The US State Department has told Congress that a senior former diplomat faces "serious and credible" threats to his safety over the targeted killing of Iranian general Qasem Soleimani.
Brian Hook, former special envoy for Iran, faced threats after Iran vowed vengeance for a US drone attack that killed Soleimani in Baghdad in 2020.
The Washington Free Beacon said on Wednesday that the State Department delivered an unclassified but non-public assessment to Congress on January 11 about a campaign of public death threats aimed at former president Donald Trump and former top officials.

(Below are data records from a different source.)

-- ==== Sys2Proof/Proofs/BurstWords.lean ====
section
/-! SUPPORT. LDQ and STQ (R279, R280). -/

namespace Sys2Proof.Machine

/-- The address of a burst's first element. -/
def burstBase (o : L) (a : Opnds) : Word := lAddr { o with sc := 0 } (a.v 0) 0

/-- The checks of a burst of n elements before its first one: its count, then for a true guard its alignment and the end of its
last element. -/
def Mach.burstBad (m : Mach) (o : L) (a : Opnds) : Option (BitVec 8 × Word) :=
  if 65535 < (a.v 1).toNat then some (0x12, W (a.v 1).toNat)
  else if (a.v 1).toNat = 0 || !a.act then none
  else if (burstBase o a).toNat % szAlign o.sz.toNat ≠ 0 then some (0x11, burstBase o a)
  else if m.k.bd.ssize < burstAt o (burstBase o a).toNat ((a.v 1).toNat - 1) + szBytes o.sz.toNat then some (0x12, burstBase o a)
  else none

/-- All of its elements, as many as can be done now. -/
def Mach.burstAll (m : Mach) (o : L) (load : Bool) (a : Opnds) : Nat × Mach :=
  Mach.burstLoop o load a.act (burstBase o a).toNat (a.v 1).toNat (a.v 1).toNat 0 m

/-- A burst that starts: its checks, then its elements. -/
def Mach.burstFirst (m : Mach) (o : L) (load : Bool) (a : Opnds) : Res :=
  match m.burstBad o a with
  | some (c, v) => .trap c v
  | none =>
    if (a.v 1).toNat = 0 then .done m
    else
      let r := m.burstAll o load a
      let w := if load then Why.slot else .queue
      if r.1 = (a.v 1).toNat then .done r.2
      else if r.1 = 0 then .wait w
      else .hold (r.2.str fun t => { t with prog := some ⟨r.1, (a.v 1).toNat, some (burstBase o a)⟩ }) w

/-- The body of a burst with no progress left starts it. -/
theorem burstBody_of_fresh {o : L} {load : Bool} {m : Mach} {a : Opnds} (hfresh : m.t.prog = none) :
    burstBody o load m a = m.burstFirst o load a := by
  simp only [burstBody, hfresh]
  rfl

section First
variable {o : L} {load : Bool} {m : Mach} {a : Opnds}

/-- A burst takes the trap of its checks. -/
theorem Mach.burstFirst_of_bad {c : BitVec 8} {v : Word} (hbad : m.burstBad o a = some (c, v)) : m.burstFirst o load a = .trap c v := by
  rw [Mach.burstFirst, hbad]

variable (hgood : m.burstBad o a = none)
include hgood

/-- Past its checks one of no element is done. -/
theorem Mach.burstFirst_of_zero (hzero : (a.v 1).toNat = 0) : m.burstFirst o load a = .done m := by
  rw [Mach.burstFirst, hgood]
  exact if_pos hzero

/-- Past them one of which every element can be moved now is done. -/
theorem Mach.burstFirst_of_all (hpos : (a.v 1).toNat ≠ 0) (hall : (m.burstAll o load a).1 = (a.v 1).toNat) :
    m.burstFirst o load a = .done (m.burstAll o load a).2 := by
  rw [Mach.burstFirst, hgood]
  exact (if_neg hpos).trans (if_pos hall)

end First

/-- A burst is aligned, and its last element ends within the partition. -/
def Mach.burstFits (m : Mach) (o : L) (a : Opnds) : Prop :=
  (burstBase o a).toNat % szAlign o.sz.toNat = 0 ∧
    burstAt o (burstBase o a).toNat ((a.v 1).toNat - 1) + szBytes o.sz.toNat ≤ m.k.bd.ssize

section Check
variable {m : Mach} {o : L} {a : Opnds}

/-- The count is checked under any guard. -/
theorem Mach.burstBad_of_many (hmany : 65535 < (a.v 1).toNat) : m.burstBad o a = some (0x12, a.v 1) := by
  rw [Mach.burstBad, if_pos hmany, W, BitVec.ofNat_toNat, BitVec.setWidth_eq]

/-- A burst of no element passes. -/
theorem Mach.burstBad_of_zero (hzero : (a.v 1).toNat = 0) : m.burstBad o a = none := by
  rw [Mach.burstBad, hzero]
  rfl

/-- So does one of not too many that fits, or whose guard is false. -/
theorem Mach.burstBad_of_fits (hcount : (a.v 1).toNat ≤ 65535) (hfits : a.act = true → m.burstFits o a) : m.burstBad o a = none := by
  rw [Mach.burstBad, if_neg (Nat.not_lt.mpr hcount)]
  cases hact : a.act with
  | false => simp only [Bool.not_false, Bool.or_true, if_true]
  | true =>
    obtain ⟨halign, hend⟩ := hfits hact
    simp only [halign, Nat.not_lt.mpr hend, ne_eq, not_true_eq_false, if_false, ite_self]

end Check

section Words
variable {i : Instr} {h : Hdr} {o : L} {load : Bool} (e : ∀ s, exec i s = issueWord i h (burstPorts o) (burstBody o load) s)
include e

/-- A burst word completes where every element can be moved now. -/
theorem burst_runs : RunsIf i h (burstPorts o)
    (fun m a => m.t.prog = none ∧ 0 < (a.v 1).toNat ∧ (a.v 1).toNat ≤ 65535 ∧ (a.act = true → m.burstFits o a) ∧
      (m.burstAll o load a).1 = (a.v 1).toNat)
    fun m a => (m.burstAll o load a).2 :=
  runsIf_of_done e fun _ _ ⟨hfresh, hpos, hcount, hfits, hall⟩ =>
    (burstBody_of_fresh hfresh).trans (Mach.burstFirst_of_all (Mach.burstBad_of_fits hcount hfits) hpos.ne' hall)

/-- It completes where it has none to move. -/
theorem burst_none : RunsIf i h (burstPorts o) (fun m a => m.t.prog = none ∧ a.v 1 = 0) nothing :=
  runsIf_of_done e fun _ a ⟨hfresh, hnone⟩ => by
    have hzero : (a.v 1).toNat = 0 := by rw [hnone]; rfl
    exact (burstBody_of_fresh hfresh).trans (Mach.burstFirst_of_zero (Mach.burstBad_of_zero hzero) hzero)

/-- It traps where its count is too high. -/
theorem burst_traps : TrapsIf i h (burstPorts o) (fun m a => m.t.prog = none ∧ 65535 < (a.v 1).toNat) fun _ a => (0x12, a.v 1) :=
  trapsIf_of_trap e fun _ _ ⟨hfresh, hmany⟩ =>
    (burstBody_of_fresh hfresh).trans (Mach.burstFirst_of_bad (Mach.burstBad_of_many hmany))

end Words

/-- Settles O44: both words by the checks of a burst and the loop over its elements. -/
theorem burstWords : Obligations.BurstWords := by
  unfold Obligations.BurstWords
  exact fun h o => ⟨burst_runs fun _ => rfl, burst_runs fun _ => rfl, burst_none (load := true) fun _ => rfl,
    burst_none (load := false) fun _ => rfl, burst_traps (load := true) fun _ => rfl, burst_traps (load := false) fun _ => rfl⟩

end Sys2Proof.Machine
end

According to the report, "specific threat persists with respect to former special representative [for Iran] Brian Hook," who was instrumental in the operation to kill Soleimani and was at the helm of maximum pressure campaign on Tehran.
The document, seen by the Washington Free Beacon, does not name the actors behind the threats, describing them only as a "foreign power or the agent of a foreign power", but indicates that Hook has been under the threat since at least January 2021.
Earlier in January, a former Iranian diplomat now teaching at Princeton University touted threats against Hook in a documentary, saying, “An American told me that Brian Hook’s wife had not slept for several days and that she was shaking and crying”.
Iran has vowed revengefor its top military operator outside its borders and listed a host of US and Israeli officials as responsible for carrying out the attack.